Turning to adjusted EBITDA on Slide 8. For the first quarter 2019, Adjusted EBITDA was $2.262 billion compared to $2.181 billion from the year ago quarter. As you think about sequential performance this quarter, in addition to typical revenue seasonality keep in mind the $25 million EBITDA impact from the sales -- sales leaseback accounting change and $40 million of high margin nonrecurring revenue benefit in the fourth quarter.

We continued to expand adjusted EBITDA margins during the quarter, which grew to 40.1% compared to 36.7% in the year ago quarter. We remain focused on growing adjusted EBITDA and expanding margins on a year-over-year basis. Since the close of the Level 3 transaction, we've seen a 460 basis point improvement, and we feel good about our ability to continue to expand margins over time.
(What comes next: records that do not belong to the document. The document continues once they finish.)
/-- RING_PUT_PERFORM (R306-R308): puts to one ring are taken in the order of their arrival. A put that does not fit waits at the port, behind the ring's
earlier ones; the port holds at most 16. It is performed when it is written (R284), and later packets of
its pair after it (R286). -/
def tryRingPutPerform (s : State) : Option State :=
  let t := s.ev.who
  let x := s.tile t
  match item s t s.ev.idx with
  | none => none
  | some (id, p) =>
    match p.work with
    | .ringPut u =>
      let hold := if x.puts.length < 16 then
          some (s.modTile t (fun x => { x with puts := x.puts ++ [{ u with time := p.since, pkt := id }] }))
        else none
      if x.puts.any (fun e => e.pkt == id) || putBefore s t u.rcb s.ev.idx then none
      else if pktStale s p then some (rejectStale s id p)
      else if x.puts.any (fun e => e.rcb == u.rcb) then hold
      else
        match ringPut s t u with
        | .written s1 => some (sendArrival (finish s1 id none) t u.lslot u.bar false 0 0)
        | .reject s1 => some (rejectPut (finish s1 id none) t u)
        | .hold => hold
    | _ => none

/-- RING_PUT_PERFORM (R306). -/
def execRingPutPerform (s : State) : Outcome State Fault Refusal := eventStep tryRingPutPerform s

/-- Retries held puts in order; a ring whose put still does not fit is passed over. The flag says
that some put left the port. -/
def retryPuts (s : State) (t : Nat) : List Put → List Nat → State × List Put × Bool
  | [], _ => (s, [], false)
  | p :: r, blocked =>
    if blocked.contains p.rcb then
      let (s1, l, b) := retryPuts s t r blocked
      (s1, p :: l, b)
    else
      match ringPut s t p with
      | .hold =>
        let (s1, l, b) := retryPuts s t r (p.rcb :: blocked)
        (s1, p :: l, b)
      | .written s1 =>
        let (s2, l, _) := retryPuts (sendArrival (finish s1 p.pkt none) t p.lslot p.bar false 0 0) t r blocked
        (s2, l, true)
      | .reject s1 =>
        let (s2, l, _) := retryPuts (rejectPut (finish s1 p.pkt none) t p) t r blocked
        (s2, l, true)

/-- RING_PUT_RETRY (R307): `who` is the tile. -/
def tryRingPutRetry (s : State) : Option State :=
  let t := s.ev.who
  match retryPuts s t (s.tile t).puts [] with
  | (s1, l, true) => some (s1.modTile t (fun x => { x with puts := l }))
  | _ => none

/-- RING_PUT_RETRY (R307). -/
def execRingPutRetry (s : State) : Outcome State Fault Refusal := eventStep tryRingPutRetry s

/-- The ring puts that wait in the interface of a tile, also for an earlier packet of their pair. -/
def waitingPuts (s : State) (t : Nat) : List (Nat × Put) :=
  (arrivedAt s t).filterMap (fun e => match e.2.work with
    | .ringPut u => if (s.tile t).puts.any (fun h => h.pkt == e.1) then none else some (e.1, u)
    | _ => none)

/-- RING_PUT_ABANDON (R307): `idx` counts the held puts and then those in the interface. -/
def tryRingPutAbandon (s : State) : Option State :=
  let t := s.ev.who
  let held := (s.tile t).puts
  match held[s.ev.idx]? with
  | some p =>
    some (abandonPut (abandonPkt (s.modTile t (fun x => { x with puts := dropAt x.puts s.ev.idx })) p.pkt) t p)
  | none =>
    match (waitingPuts s t)[s.ev.idx - held.length]? with
    | some (id, u) => some (abandonPut (abandonPkt s id) t u)
    | none => none

/-- RING_PUT_ABANDON (R307). -/
def execRingPutAbandon (s : State) : Outcome State Fault Refusal := eventStep tryRingPutAbandon s

/-! ### Launch queues at their writers (R325, R326) -/

/-- The key of slot `i` of a launch queue. -/
def slotKey (q : LaunchQueue) (i : Nat) : Nat :=
  let o := q.off + 128 * (i % 64)
  keyVault q.tile (o / 65536) (o % 65536)

/-- Replaces queue `k`. -/
def setQueue (s : State) (k : Nat) (q : LaunchQueue) : State := { s with queues := s.queues.set k q }

/-- Whether the next slot of a queue may be written: the record 64 before it has its STATUS, and neither an
exchange nor a repair holds the slot (R246, R249). -/
def slotFree (s : State) (q : LaunchQueue) : Bool :=
  !stalledOver s (slotKey q q.writeIdx) 128 && (decide (q.writeIdx < 64) || natLE (visRead s (slotKey q q.writeIdx + 126) 1) != 0)

/-- Writes a record into the next slot, STATUS 0 and VALID last. -/
def writeRecord (s : State) (k : Nat) (q : LaunchQueue) (w : LaunchWrite) : State :=
  let i := q.writeIdx
  let a := slotKey q i
  let s1 := homeWrite s a (padTo 127 (w.bytes.take 126))
  let s2 := homeWrite s1 (a + 127) (bytesLE 1 (i % 255 + 1))
  setQueue s2 k { q with
    writeIdx := i + 1
    bars := match w.bar with
      | some b => q.bars ++ [(i, b)]
      | none => q.bars }

/-- The items of a queue's home that carry records for queue `k` and do not wait at its port. -/
def recordItems (s : State) (q : LaunchQueue) (k : Nat) : List (Nat × LaunchWrite × Nat) :=
  (inboxAt s q.tile).zipIdx.filterMap (fun (e : (Nat × Packet) × Nat) => match e.1.2.work with
    | .launchRec w => if w.queue = k && !q.held.any (fun h => h.pkt == e.1.1) then some (e.1.1, { w with time := e.1.2.since, pkt := e.1.1 }, e.2) else none
    | _ => none)

/-- The records for queue `k` that wait at the interface of its home for an earlier packet of their pair. -/
def earlyRecords (s : State) (q : LaunchQueue) (k : Nat) : List (Nat × LaunchWrite) :=
  (arrivedAt s q.tile).filterMap (fun e => match e.2.work with
    | .launchRec w => if e.2.place = .early ∧ w.queue = k then some (e.1, w) else none
    | _ => none)

/-- LAUNCH_QUEUE_WRITE (R325): `who` is the queue; `idx` selects among the records in the
interface. The writes that wait at the port go first. -/
def tryLaunchQueueWrite (s : State) : Option State :=
  let k := s.ev.who
  match s.queues[k]? with
  | none => none
  | some q =>
    match q.held with
    | w :: r =>
      if slotFree s q then some (finish (writeRecord s k { q with held := r } w) w.pkt none) else none
    | [] =>
      match (recordItems s q k)[s.ev.idx]? with
      | none => none
      | some (id, w, i) =>
        match item s q.tile i with
        | none => none
        | some (_, p) =>
          if pktStale s p then some (rejectStale s id p)
          else if slotFree s q then some (finish (writeRecord s k q w) id none)
          else some (setQueue s k { q with held := [w] })

/-- LAUNCH_QUEUE_WRITE (R325): beyond the first, records that find no free slot join those that
wait at the port, at most 16. -/
def tryLaunchHold (s : State) : Option State :=
  let k := s.ev.who
  match s.queues[k]? with
  | none => none
  | some q =>
    match (recordItems s q k)[s.ev.idx]? with
    | none => none
    | some (_, w, i) =>
      if (match item s q.tile i with
          | some (_, p) => !pktStale s p
          | none => false) && !q.held.isEmpty && decide (q.held.length < 16) && !slotFree s q then
        some (setQueue s k { q with held := q.held ++ [w] })
      else none

/-- LAUNCH_QUEUE_WRITE (R325). -/
def execLaunchQueueWrite (s : State) : Outcome State Fault Refusal :=
  eventStep (fun s => (tryLaunchQueueWrite s).or (tryLaunchHold s)) s

/-- An abandoned LAUNCH write: its barrier and the log learn of it (R325). -/
def abandonWrite (s : State) (k : Nat) (q : LaunchQueue) (w : LaunchWrite) : State :=
  sendArrival (logAt s 8 Cause.abandon.code q.tile 0 k 0xF7) q.tile 0 w.bar true 1 0

/-- LAUNCH_WRITE_ABANDON (R325): `idx` counts the writes at the port, then those in the interface, and then those
that wait there for an earlier packet. -/
def tryLaunchWriteAbandon (s : State) : Option State :=
  let k := s.ev.who
  match s.queues[k]? with
  | none => none
  | some q =>
    match q.held[s.ev.idx]? with
    | some w =>
      some (abandonWrite (finish (setQueue s k { q with held := dropAt q.held s.ev.idx }) w.pkt none) k q w)
    | none =>
      match (recordItems s q k)[s.ev.idx - q.held.length]? with
      | some (id, w, _) => some (abandonWrite (finish s id none) k q w)
      | none =>
        match (earlyRecords s q k)[s.ev.idx - q.held.length - (recordItems s q k).length]? with
        | some (id, w) => some (abandonWrite (abandonPkt s id) k q w)
        | none => none
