/-- The loop levels of an image (R170): level 0's start and the innermost exit are the saved ones, and the
rest is recovered from the code. Where the code no longer holds such a head, a level keeps what the
context had (DEDUCED, log 14). A head whose exit lies behind it opens no level (R166). -/
def loopsFrom (s : State) (g w : Nat) : List LoopLevel :=
  let old := fun (k : Nat) => (s.ctx g).loops.getD k ⟨nfld w 0 48, nfld w 64 48⟩
  let start := nfld w 0 48
  let exit := nfld w 64 48
  let own := headBefore s g start
  let l0 : LoopLevel := ⟨start, match fetchLine s g own with
    | .line b => ((levelAt s g b own).map (fun l => l.exit)).getD (old 0).exit
    | _ => (old 0).exit⟩
  let body := bodyLevels s g l0.exit 256 start
  match nfld w 112 2 with
  | 0 => []
  | 1 => [⟨start, exit⟩]
  | 2 => [l0, lastLevel body (fun l => l.exit == exit && decide (l.start < l.exit)) (old 1)]
  | _ =>
    let l2 := lastLevel body (fun l => l.exit == exit && decide (l.start < l.exit)) (old 2)
    [l0, lastLevel (body.takeWhile (fun l => l != l2)) (fun l => decide (l.start ≤ l2.start ∧ l2.exit ≤ l.exit)) (old 1), l2]

/-- The lines of the loop buffer, fetched again for a restored context (R142, R170). A line that cannot be fetched
now is fetched when it is executed. -/
def bodyFrom (s : State) (g : Nat) : List LoopLevel → List (Nat × List Byte)
  | [] => []
  | l :: _ => ((List.range 257).map (fun i => lineOf l.start + 64 * i)).filterMap (fun a =>
    if a < l.exit then
      match fetchLine s g a with
      | .line b => some (a, b)
      | _ => none
    else none)

/-- An effect of an image. One that the context held goes on as it was; a store that software has
changed there is addressed again, and any other changed entry asks nothing of a home (DESIGN CHOICE,
log 61). -/
def imageEffect (s : State) (g : Nat) (hdr data : List Byte) : Effect :=
  match (s.ctx g).held.find? (fun e => e.header ++ e.data == hdr ++ data) with
  | some e => e
  | none =>
    let opc := natAt hdr 0 1
    let ea := natAt hdr 8 8
    let tag := tagOf s (tileOf g) (s.ctx g).asid
    let parts := if opc = 0xC1 ∨ opc = 0xC3 then
        match locate s g .plain ea data.length 1 true with
        | .ok l => storeParts tag l.home l.key ea data 32
        | .error _ => []
      else []
    ⟨opc, natAt hdr 1 1, natAt hdr 4 2, natAt hdr 6 2, BitVec.ofNat 64 ea, data, parts, tag⟩

/-- The held entries in the bytes of an effects buffer (R36, R142). -/
def imageBuffer (s : State) (g : Nat) : Nat → List Byte → List Effect
  | 0, _ => []
  | n + 1, b =>
    if b.length < 16 then []
    else
      let len := natAt b 2 2
      imageEffect s g (b.take 16) (sliceB b 16 len) :: imageBuffer s g n (b.drop (16 + roundUp 16 len))

/-- What a context takes from its save image (R142): `b` are the bytes from 0x0040 to 0x043F. Reserved
bits read as zero whatever the image holds (R8). -/
def fromImage (c : Ctx) (b : List Byte) (v : List (Nat × Byte)) (k : List (BitVec 32)) (loops : List LoopLevel)
    (held : List Effect) : Ctx :=
  { c with
    pc := natAt b 0 6, status := BitVec.ofNat 64 (natAt b 8 8 &&& 0xF0F8F0)
    fpctl := BitVec.ofNat 64 (natAt b 16 8 &&& 0x11F)
    pri := BitVec.ofNat 64 (natAt b 24 8 % 16), cap := BitVec.ofNat 64 (natAt b 32 2)
    trapvec := BitVec.ofNat 64 (natAt b 40 6)
    held := held, group := natAt b 50 2
    n := Vector.ofFn (fun i => BitVec.ofNat 64 (natAt b (64 + 8 * i.val) 8))
    q := (List.range 16).map (fun i => BitVec.ofNat 64 (natAt b (320 + 8 * i) 8))
    p := BitVec.ofNat 8 (natAt b 448 1 / 2 * 2 + 1)
    vshape := BitVec.ofNat 14 (natAt b 456 8)
    lc := Vector.ofFn (fun i => BitVec.ofNat 32 (natAt b (464 + 8 * i.val) 4))
    loops := loops, line := none, body := []
    streams := Vector.ofFn (fun i => streamFrom (c.streams[i]) b i.val)
    v := v, k := k }

/-- The context's registers, read back from its image where the address serves. -/
def readImage (s : State) (g : Nat) (c : Ctx) : Ctx :=
  let k := match s.launch c.lslot with
    | some l => l.konst
    | none => c.k
  match locate s g .plain c.saveptr.toNat 16384 16384 false with
  | .error _ => { c with k := k }
  | .ok l =>
    let base := l.key + 0x440
    let drained := (drainN s (homeTile l.key) (s.tile (homeTile l.key)).merge.length).mem
    let v := (drained.filter (fun e => decide (base ≤ e.1 ∧ e.1 < base + 8192))).map (fun e => (e.1 - base, e.2))
    let b := memRead drained (l.key + saveBase) 0x400
    let buf := memRead drained (l.key + 0x2440) (min Config.bufferBytes (nfld (natAt b 48 8) 0 13))
    let c1 := fromImage c b v k (loopsFrom s g (natAt b 488 16)) (imageBuffer s g 256 buf)
    { c1 with body := bodyFrom s g c1.loops }
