/-- SCRUB_READ (R255): `who` is the tile; `idx` is a tile-local offset, or 2^21 plus a byte of the
vault by logical page; `val` is 0 for no error, 1 for one that is corrected and written back, 2 for an
uncorrectable one in the unit that `idx` names; 3 to 7 an error in storage that is not scrubbed, `idx` being
the word or the context (DESIGN CHOICE, log 67). A vault read below the last one begins a new pass; a row
that already waits for its repair stays (R249). -/
def tryScrubRead (s : State) : Option State :=
  let t := s.ev.who
  let a := s.ev.idx
  let sp : Bool := decide (a < 2 ^ 21)
  let o := (a + (2 ^ 29 - 2 ^ 21)) % 2 ^ 29 / 32 * 32
  let k := if sp then keyScratch t (a / 128 * 128) else keyVault t (o / 2 ^ 16) (o % 2 ^ 16)
  let n := if sp then 128 else 32
  if 3 ≤ s.ev.val then some (storageError s t a s.ev.val)
  else
    let s1 := if sp then s else s.modTile t (fun x => { x with
      scrubbed := o
      corrected := if o < x.scrubbed then x.corrected.filter (fun e => decide (4 ≤ e.2)) else x.corrected })
    let (s2, inj) := unitRead s1 k n
    let s3 := if s.ev.val = 2 then setPoison s2 (if sp then keyScratch t (a / 16 * 16) else k) (if sp then 16 else 32) else s2
    if poisoned s3 k n then some (lineFound s3 k n)
    else if inj then some (poisonFound s3 k)
    else if s.ev.val = 1 then some (logCorrected s3 t k k)
    else some s3

/-- SCRUB_READ (R255). -/
def execScrubRead (s : State) : Outcome State Fault Refusal := eventStep tryScrubRead s

/-- ROW_REPAIR_COMPLETE (R249): `who` is the tile; a spare row of the bank takes the place of the row. -/
def tryRowRepairComplete (s : State) : Option State :=
  let t := s.ev.who
  let x := s.tile t
  match x.repair with
  | none => none
  | some r =>
    let s1 := s.setTile t { x with
      repair := none, retired := (r, nextSpare x r) :: x.retired, corrected := x.corrected.filter (fun e => e.1 != r) }
    some (startRepair (logAt (countEvent s1 t 0) 7 0 t 0 0 (rowCode r)) t)

/-- ROW_REPAIR_COMPLETE (R249). -/
def execRowRepairComplete (s : State) : Outcome State Fault Refusal := eventStep tryRowRepairComplete s

/-! ### Wires, and tiles that are lost (R250, R251, R374) -/

/-- Pre-empts every context of a launch and holds it, unless it is held already (R57, R412). -/
def preemptLaunch (s : State) (slot : Nat) (byHost : Bool) : State :=
  match s.launch slot with
  | none => s
  | some l =>
    if l.saved then s
    else
      let s1 := s.ctxs.foldl (fun (s : State) (e : Nat × Ctx) =>
        if e.2.lslot = slot && e.2.act != 0 then orderSave s e.1 else s) s
      { s1 with
        tiles := s1.tiles.map (fun (e : Nat × Tile) => (e.1, unstage slot e.2))
        mgmt := { s1.mgmt with
        order := s1.mgmt.order + 1, restoring := s1.mgmt.restoring.filter (fun i => i != slot) } }.setLaunch slot { l with
        state := .preempted byHost, resume := l.state, savedAt := s1.mgmt.order }

/-- A held launch goes on: its contexts may be restored (R412). -/
def resumeLaunch (s : State) (slot : Nat) : State :=
  match s.launch slot with
  | some l => if l.saved then s.setLaunch slot { l with state := l.resume } else s
  | none => s

/-- The launches resident on a tile. -/
def residentOn (s : State) (t : Nat) : List (Nat × Launch) :=
  s.launches.filter (fun (e : Nat × Launch) => inRect e.2.record t)

/-- VAULT_BUS_PARITY_ERROR (R250, R251): `who` is the tile, `idx` the group; `flag` says that a wire
of it has failed for good. A group of the other half has exhausted its spares when a wire fails after its last
spare is in use, as for the first half (DESIGN CHOICE, log 87). -/
def tryVaultBusParityError (s : State) : Option State :=
  let t := s.ev.who
  let g := s.ev.idx % 16
  let s1 := countEvent s t 7
  let x := s1.tile t
  let n := x.spare.getD g 0
  if !s.ev.flag then some s1
  else if 0 < n then some (s1.setTile t { x with spare := x.spare.set g (n - 1) })
  else
    match x.badHalf with
    | none => some (logAt (s1.setTile t { x with badHalf := some (g / 8) }) 7 3 t 0 0 g)
    | some h =>
      if h = g / 8 || x.offline then some s1
      else
        let s2 := logAt (s1.setTile t { x with offline := true }) 7 4 t 0 0 g
        some ((residentOn s2 t).foldl (fun (s : State) (e : Nat × Launch) => preemptLaunch s e.1 false) s2)

/-- VAULT_BUS_PARITY_ERROR (R250). -/
def execVaultBusParityError (s : State) : Outcome State Fault Refusal := eventStep tryVaultBusParityError s

/-- The index of a tile in its stack's map (R374). -/
def mapIndex (t : Nat) : Nat := 16 * (tileY t % 16) + tileX t % 16
/-- The tile-map entry of a tile. -/
def mapEntry (s : State) (t : Nat) : BitVec 16 := (s.tileMap.getD (stackOf t) []).getD (mapIndex t) 0

/-- The unused physical tile of a stack that takes the place of a retired one: the lowest-numbered one, since
R374 names none (DESIGN CHOICE, log 68). -/
def unusedPhys (s : State) (st : Nat) : Option Nat :=
  let m := s.tileMap.getD st []
  (List.range 264).find? (fun p =>
    !m.any (fun e => e.getLsbD 15 && fld e 0 9 == p) && !s.mgmt.badTiles.contains (st, p))

/-- Whether what an interface keeps of an ended copy is compared: no group of it is left (R57). -/
def parkedDone (e : Nat × Ctx) : Bool := decide (numCtxs ≤ e.1) && e.2.groups.isEmpty

/-- Whether no launch runs on a tile: each is held and saved. -/
def tileQuiet (s : State) (t : Nat) : Bool :=
  (residentOn s t).all (fun (e : Nat × Launch) => e.2.saved) &&
  s.ctxs.all (fun (e : Nat × Ctx) => tileOf (e.1 % numCtxs) != t || parkedDone e || e.2.st == .free || e.2.st == .saved)

/-- The launches that a lost tile held go on, once no tile of theirs is offline (R251). -/
def resumeOn (s : State) (t : Nat) : State :=
  (residentOn s t).foldl (fun (s : State) (e : Nat × Launch) =>
    if e.2.state == .preempted false && (s.mgmt.power == .active || s.mgmt.power == .reduced) &&
        !s.tiles.any (fun (x : Nat × Tile) => x.2.offline && inRect e.2.record x.1) then resumeLaunch s e.1 else s) s

/-- TILE_RETIRE (R374): `who` is a logical tile that is offline, with no launch running on it. A
spare takes its place with the contents that the runtime has copied (R251, DEDUCED, log 33). -/
def tryTileRetire (s : State) : Option State :=
  let t := s.ev.who
  let st := stackOf t
  let x := s.tile t
  let e := mapEntry s t
  if !x.offline || !tileQuiet s t || decide (1024 ≤ t) || !e.getLsbD 15 then none
  else
    let s0 := { s with mgmt := { s.mgmt with badTiles := (st, fld e 0 9) :: s.mgmt.badTiles } }
    let put := fun (s : State) (v : BitVec 16) =>
      { s with tileMap := s.tileMap.set st ((s.tileMap.getD st []).set (mapIndex t) v) }
    match unusedPhys s0 st with
    | some p =>
      let s1 := put s0 (BitVec.ofNat 16 (0x8000 + p))
      let s2 := s1.setTile t { x with
        tlb := [], remap := [], retired := [], corrected := [], repair := none, spare := List.replicate 16 4
        badHalf := none, offline := false, halvedMatrix := List.replicate 4 false, openRows := [], scrubbed := 0
        thermal := .normal, dramTemp := 0 }
      some (resumeOn (logAt s2 7 5 t 0 0 p) t)
    | none => some (logAt (put s0 (BitVec.ofNat 16 (fld e 0 9))) 7 5 t 0 0 0x8000)

/-- TILE_RETIRE (R374). -/
def execTileRetire (s : State) : Outcome State Fault Refusal := eventStep tryTileRetire s

/-! ### The walker (R371) -/

/-- TLB_WALK (R371): `who` is the tile, `idx` the ASID and `val` the address. A walk that finds a
leaf replaces the page's entry. -/
def tryTlbWalk (s : State) : Option State :=
  let t := s.ev.who
  let asid := s.ev.idx
  if !genV (genEntry s t asid) || decide (256 ≤ asid) then none else some (walkLogged s t asid s.ev.val)

/-- TLB_WALK (R371). -/
def execTlbWalk (s : State) : Outcome State Fault Refusal := eventStep tryTlbWalk s

end Sys2Proof.Machine
end

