/-- The command codes of R421. -/
def mailCodes : List Nat := [1, 2, 3, 0x10, 0x11, 0x20, 0x21, 0x22, 0x30, 0x31, 0x40, 0x50]

/-- BAD_OPC (R420, R421): GO with an undefined command code. -/
def tryBadOpc (s : State) : Option State :=
  if !s.mgmt.go || s.mgmt.busy || mailCodes.contains s.mgmt.opc then none
  else some (answer { s with mgmt := { s.mgmt with go := false } } (if s.booted then 1 else 3) [])

/-- BAD_OPC (R420). -/
def execBadOpc (s : State) : Outcome State Fault Refusal := eventStep tryBadOpc s

/-- IDE_KM (R416): `bytes` are the keys. -/
def execIdeKm (s : State) : Outcome State Fault Refusal :=
  eventStep (fun s => some { s with mgmt := { s.mgmt with ideKeys := s.ev.bytes } }) s

/-! ### The error log (R422) -/

/-- The kill reports whose activations have nothing left to be performed are posted (R297). -/
def postKills (s : State) : State :=
  let due := s.mgmt.kills.filter (fun (e : Nat × List Byte) => !actFlying s e.1)
  due.foldl (fun (s : State) (e : Nat × List Byte) => postLog s e.2)
    { s with mgmt := { s.mgmt with kills := s.mgmt.kills.filter (fun (e : Nat × List Byte) => actFlying s e.1) } }

/-- ERROR_LOG_POST (R422): the oldest waiting entry enters the log when there is room; vector 1 is
raised (R416). -/
def tryErrorLogPost (s : State) : Option State :=
  let s1 := postKills s
  match s1.mgmt.logWait with
  | [] => none
  | e :: r =>
    if 4096 ≤ s1.mgmt.log.length then none
    else some { s1 with mgmt := { s1.mgmt with
      log := s1.mgmt.log ++ [e], logWait := r, msix1 := s1.mgmt.msix1 + 1 } }

/-- ERROR_LOG_POST (R422). -/
def execErrorLogPost (s : State) : Outcome State Fault Refusal := eventStep tryErrorLogPost s

/-! ### Boot (R426) -/

/-- The step at which the boot fails: 1 the firmware image, 2 the configuration image, 3 its version;
0 where it succeeds. -/
def bootFailure (s : State) : Nat :=
  if !s.ev.flag then 1 else if !s.ev.flag2 then 2 else if s.ev.img.version < s.mgmt.minVersion then 3 else 0

/-- The module after reset, before the boot verification: what the non-volatile store keeps, and the
model's own schedule. -/
def resetState (s : State) : State :=
  let r := { State.reset with
    agenda := s.agenda, ev := s.ev, fresh := s.fresh
    mgmt := { Mgmt.reset with minVersion := s.mgmt.minVersion, oneTimeKey := s.mgmt.oneTimeKey } }
  match s.mgmt.overtemp with
  | some (q, temp) => logAt r 0x0C 0 0 0 q temp
  | none => r

/-- The tiles with the rows that the repair data retires (R249). -/
def repaired (l : List (Nat × Nat × Nat × Nat)) : List (Nat × Tile) :=
  l.foldl (fun (ts : List (Nat × Tile)) (e : Nat × Nat × Nat × Nat) =>
    let x := tabGet Tile.reset ts e.1
    let r : Row := ⟨e.2.1, e.2.2.1, e.2.2.2⟩
    tabSet ts e.1 { x with retired := (r, nextSpare x r) :: x.retired }) []

/-- A tile-map entry that the image gives: reserved bits are zero (R8), and a PHYS that names no physical tile
leaves the logical tile unmapped (R374; DESIGN CHOICE, log 74). -/
def mapFrom (e : BitVec 16) : BitVec 16 := if 264 ≤ fld e 0 9 then 0 else e &&& 0x81FF

/-- Route-class entry `c` that the image gives: one that the table refuses leaves the value before the boot
(R365; DESIGN CHOICE, log 74). -/
def routeFrom (l : List (BitVec 8)) (c : Nat) : BitVec 8 :=
  let e := l.getD c 0 &&& 0x3B
  if routeBad c e.toNat then State.reset.routes.getD c 0 else e

/-- The SHAKE256 digests of the two images (R426): functions of the images alone that the model leaves open
(DESIGN CHOICE, log 6). -/
def imageDigests (firmware : List Byte) (img : CfgImage) : List Byte :=
  (List.range 32).map (Config.firmwareDigest firmware) ++ (List.range 32).map (Config.configDigest img)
As of the end of the first quarter, we've achieved $128 million of annualized run rate adjusted EBITDA savings, as we begin our three year transformation effort. Approximately 30% of the savings, we have captured have been network expense related. Integration and transformation costs incurred in the first quarter 2019 impacted adjusted EBITDA by $34 million and free cash flow by $64 million. As a reminder, we expect to achieve $800 million to $1 billion in annualized run rate adjusted EBITDA savings over the next three years. We expect to incur approximately $450 million to $650 million in costs to achieve these savings.

Moving to Slide 9. For the first quarter 2019, capital expenditures were $931 million, as we continue to invest in expanding our network footprint, our product capabilities and digital transformation initiatives. In the first quarter 2019, the Company generated free cash flow of $315 million. As is consistent with previous years, we see a higher use of cash in the first quarter due to higher working capital associated with annual bonus payments, prepayments on maintenance contracts and payroll taxes.

Specifically, this quarter, we had an extra payroll cycle. As I've summarized on the fourth quarter earnings call, bonus payments are higher compared to last year, driven by performance and timing of Level 3 bonuses. Additionally, working capital was also impacted by timing of fourth quarter capital and other accrued expenses. Overall, first quarter free cash flow is in line with our full year outlook assumptions.

Turning to Slide 10. We exited the quarter with our net debt to adjusted EBITDA ratio at 3.9 times. This compares to 4.3 times at the close of the Level 3 transaction. We remain committed to our deleveraging objectives and reaching our target leverage range of 2.75 times to 3.25 times in the next three years.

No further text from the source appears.